[Stored data]
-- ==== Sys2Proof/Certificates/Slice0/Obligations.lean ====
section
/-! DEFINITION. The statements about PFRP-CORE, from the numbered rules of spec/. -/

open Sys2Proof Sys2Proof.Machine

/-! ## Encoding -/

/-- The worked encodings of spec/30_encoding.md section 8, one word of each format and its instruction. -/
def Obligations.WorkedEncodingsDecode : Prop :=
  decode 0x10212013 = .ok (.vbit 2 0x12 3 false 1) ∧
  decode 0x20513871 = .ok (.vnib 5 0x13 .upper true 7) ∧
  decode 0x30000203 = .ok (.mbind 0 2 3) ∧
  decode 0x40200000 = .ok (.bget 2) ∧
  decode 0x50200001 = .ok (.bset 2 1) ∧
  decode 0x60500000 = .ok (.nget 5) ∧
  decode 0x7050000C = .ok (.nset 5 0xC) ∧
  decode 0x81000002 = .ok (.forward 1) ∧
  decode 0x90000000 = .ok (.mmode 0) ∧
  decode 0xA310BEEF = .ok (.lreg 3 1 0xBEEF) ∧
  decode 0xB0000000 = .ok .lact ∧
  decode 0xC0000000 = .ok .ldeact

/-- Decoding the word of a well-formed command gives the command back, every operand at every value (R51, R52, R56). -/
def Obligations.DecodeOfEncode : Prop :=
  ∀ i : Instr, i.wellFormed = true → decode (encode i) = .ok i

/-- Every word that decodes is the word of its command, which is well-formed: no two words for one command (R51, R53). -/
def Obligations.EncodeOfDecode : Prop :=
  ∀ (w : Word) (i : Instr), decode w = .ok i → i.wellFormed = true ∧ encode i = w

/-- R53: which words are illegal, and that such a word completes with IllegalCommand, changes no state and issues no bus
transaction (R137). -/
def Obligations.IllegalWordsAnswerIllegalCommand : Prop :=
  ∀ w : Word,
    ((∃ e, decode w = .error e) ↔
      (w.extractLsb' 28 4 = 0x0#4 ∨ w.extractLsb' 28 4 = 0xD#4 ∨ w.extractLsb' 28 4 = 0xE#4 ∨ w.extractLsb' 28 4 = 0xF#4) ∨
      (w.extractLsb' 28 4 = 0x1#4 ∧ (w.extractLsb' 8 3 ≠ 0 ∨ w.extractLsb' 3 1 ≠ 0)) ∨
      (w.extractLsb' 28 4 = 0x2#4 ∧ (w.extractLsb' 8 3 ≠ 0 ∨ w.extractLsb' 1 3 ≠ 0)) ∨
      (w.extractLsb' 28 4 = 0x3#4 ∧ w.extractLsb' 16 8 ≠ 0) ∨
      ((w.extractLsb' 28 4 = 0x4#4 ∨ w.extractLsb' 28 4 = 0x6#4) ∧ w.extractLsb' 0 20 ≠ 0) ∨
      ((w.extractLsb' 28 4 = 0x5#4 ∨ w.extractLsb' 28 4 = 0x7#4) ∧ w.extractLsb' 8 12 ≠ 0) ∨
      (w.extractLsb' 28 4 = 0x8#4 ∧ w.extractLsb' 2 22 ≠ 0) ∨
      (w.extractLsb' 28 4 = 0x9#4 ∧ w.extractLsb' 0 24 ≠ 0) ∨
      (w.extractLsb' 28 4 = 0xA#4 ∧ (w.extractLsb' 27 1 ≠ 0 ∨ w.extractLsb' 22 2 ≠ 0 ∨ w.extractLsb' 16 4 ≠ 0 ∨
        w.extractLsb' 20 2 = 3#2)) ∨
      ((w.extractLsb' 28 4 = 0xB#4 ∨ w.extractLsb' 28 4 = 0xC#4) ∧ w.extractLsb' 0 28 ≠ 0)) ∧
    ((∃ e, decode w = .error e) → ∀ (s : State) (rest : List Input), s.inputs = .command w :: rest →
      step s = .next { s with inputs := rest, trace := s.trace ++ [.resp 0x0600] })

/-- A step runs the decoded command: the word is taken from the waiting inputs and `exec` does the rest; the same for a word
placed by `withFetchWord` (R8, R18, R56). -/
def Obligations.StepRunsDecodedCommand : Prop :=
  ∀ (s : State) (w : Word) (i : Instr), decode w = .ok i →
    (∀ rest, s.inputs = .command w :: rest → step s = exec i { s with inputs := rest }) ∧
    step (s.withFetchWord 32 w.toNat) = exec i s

* **Work item**
Go through the entries above and restate each one exactly.

* **Result of the task**
-- ==== Sys2Proof/Certificates/Slice0/Obligations.lean ====
section
/-! DEFINITION. The statements about PFRP-CORE, from the numbered rules of spec/. -/

open Sys2Proof Sys2Proof.Machine

/-! ## Encoding -/

/-- The worked encodings of spec/30_encoding.md section 8, one word of each format and its instruction. -/
def Obligations.WorkedEncodingsDecode : Prop :=
  decode 0x10212013 = .ok (.vbit 2 0x12 3 false 1) ∧
  decode 0x20513871 = .ok (.vnib 5 0x13 .upper true 7) ∧
  decode 0x30000203 = .ok (.mbind 0 2 3) ∧
  decode 0x40200000 = .ok (.bget 2) ∧
  decode 0x50200001 = .ok (.bset 2 1) ∧
  decode 0x60500000 = .ok (.nget 5) ∧
  decode 0x7050000C = .ok (.nset 5 0xC) ∧
  decode 0x81000002 = .ok (.forward 1) ∧
  decode 0x90000000 = .ok (.mmode 0) ∧
  decode 0xA310BEEF = .ok (.lreg 3 1 0xBEEF) ∧
  decode 0xB0000000 = .ok .lact ∧
  decode 0xC0000000 = .ok .ldeact

/-- Decoding the word of a well-formed command gives the command back, every operand at every value (R51, R52, R56). -/
def Obligations.DecodeOfEncode : Prop :=
  ∀ i : Instr, i.wellFormed = true → decode (encode i) = .ok i

/-- Every word that decodes is the word of its command, which is well-formed: no two words for one command (R51, R53). -/
def Obligations.EncodeOfDecode : Prop :=
  ∀ (w : Word) (i : Instr), decode w = .ok i → i.wellFormed = true ∧ encode i = w

/-- R53: which words are illegal, and that such a word completes with IllegalCommand, changes no state and issues no bus
transaction (R137). -/
def Obligations.IllegalWordsAnswerIllegalCommand : Prop :=
  ∀ w : Word,
    ((∃ e, decode w = .error e) ↔
      (w.extractLsb' 28 4 = 0x0#4 ∨ w.extractLsb' 28 4 = 0xD#4 ∨ w.extractLsb' 28 4 = 0xE#4 ∨ w.extractLsb' 28 4 = 0xF#4) ∨
      (w.extractLsb' 28 4 = 0x1#4 ∧ (w.extractLsb' 8 3 ≠ 0 ∨ w.extractLsb' 3 1 ≠ 0)) ∨
      (w.extractLsb' 28 4 = 0x2#4 ∧ (w.extractLsb' 8 3 ≠ 0 ∨ w.extractLsb' 1 3 ≠ 0)) ∨
      (w.extractLsb' 28 4 = 0x3#4 ∧ w.extractLsb' 16 8 ≠ 0) ∨
      ((w.extractLsb' 28 4 = 0x4#4 ∨ w.extractLsb' 28 4 = 0x6#4) ∧ w.extractLsb' 0 20 ≠ 0) ∨
      ((w.extractLsb' 28 4 = 0x5#4 ∨ w.extractLsb' 28 4 = 0x7#4) ∧ w.extractLsb' 8 12 ≠ 0) ∨
      (w.extractLsb' 28 4 = 0x8#4 ∧ w.extractLsb' 2 22 ≠ 0) ∨
      (w.extractLsb' 28 4 = 0x9#4 ∧ w.extractLsb' 0 24 ≠ 0) ∨
      (w.extractLsb' 28 4 = 0xA#4 ∧ (w.extractLsb' 27 1 ≠ 0 ∨ w.extractLsb' 22 2 ≠ 0 ∨ w.extractLsb' 16 4 ≠ 0 ∨
        w.extractLsb' 20 2 = 3#2)) ∨
      ((w.extractLsb' 28 4 = 0xB#4 ∨ w.extractLsb' 28 4 = 0xC#4) ∧ w.extractLsb' 0 28 ≠ 0)) ∧
    ((∃ e, decode w = .error e) → ∀ (s : State) (rest : List Input), s.inputs = .command w :: rest →
      step s = .next { s with inputs := rest, trace := s.trace ++ [.resp 0x0600] })

/-- A step runs the decoded command: the word is taken from the waiting inputs and `exec` does the rest; the same for a word
placed by `withFetchWord` (R8, R18, R56). -/
def Obligations.StepRunsDecodedCommand : Prop :=
  ∀ (s : State) (w : Word) (i : Instr), decode w = .ok i →
    (∀ rest, s.inputs = .command w :: rest → step s = exec i { s with inputs := rest }) ∧
    step (s.withFetchWord 32 w.toNat) = exec i s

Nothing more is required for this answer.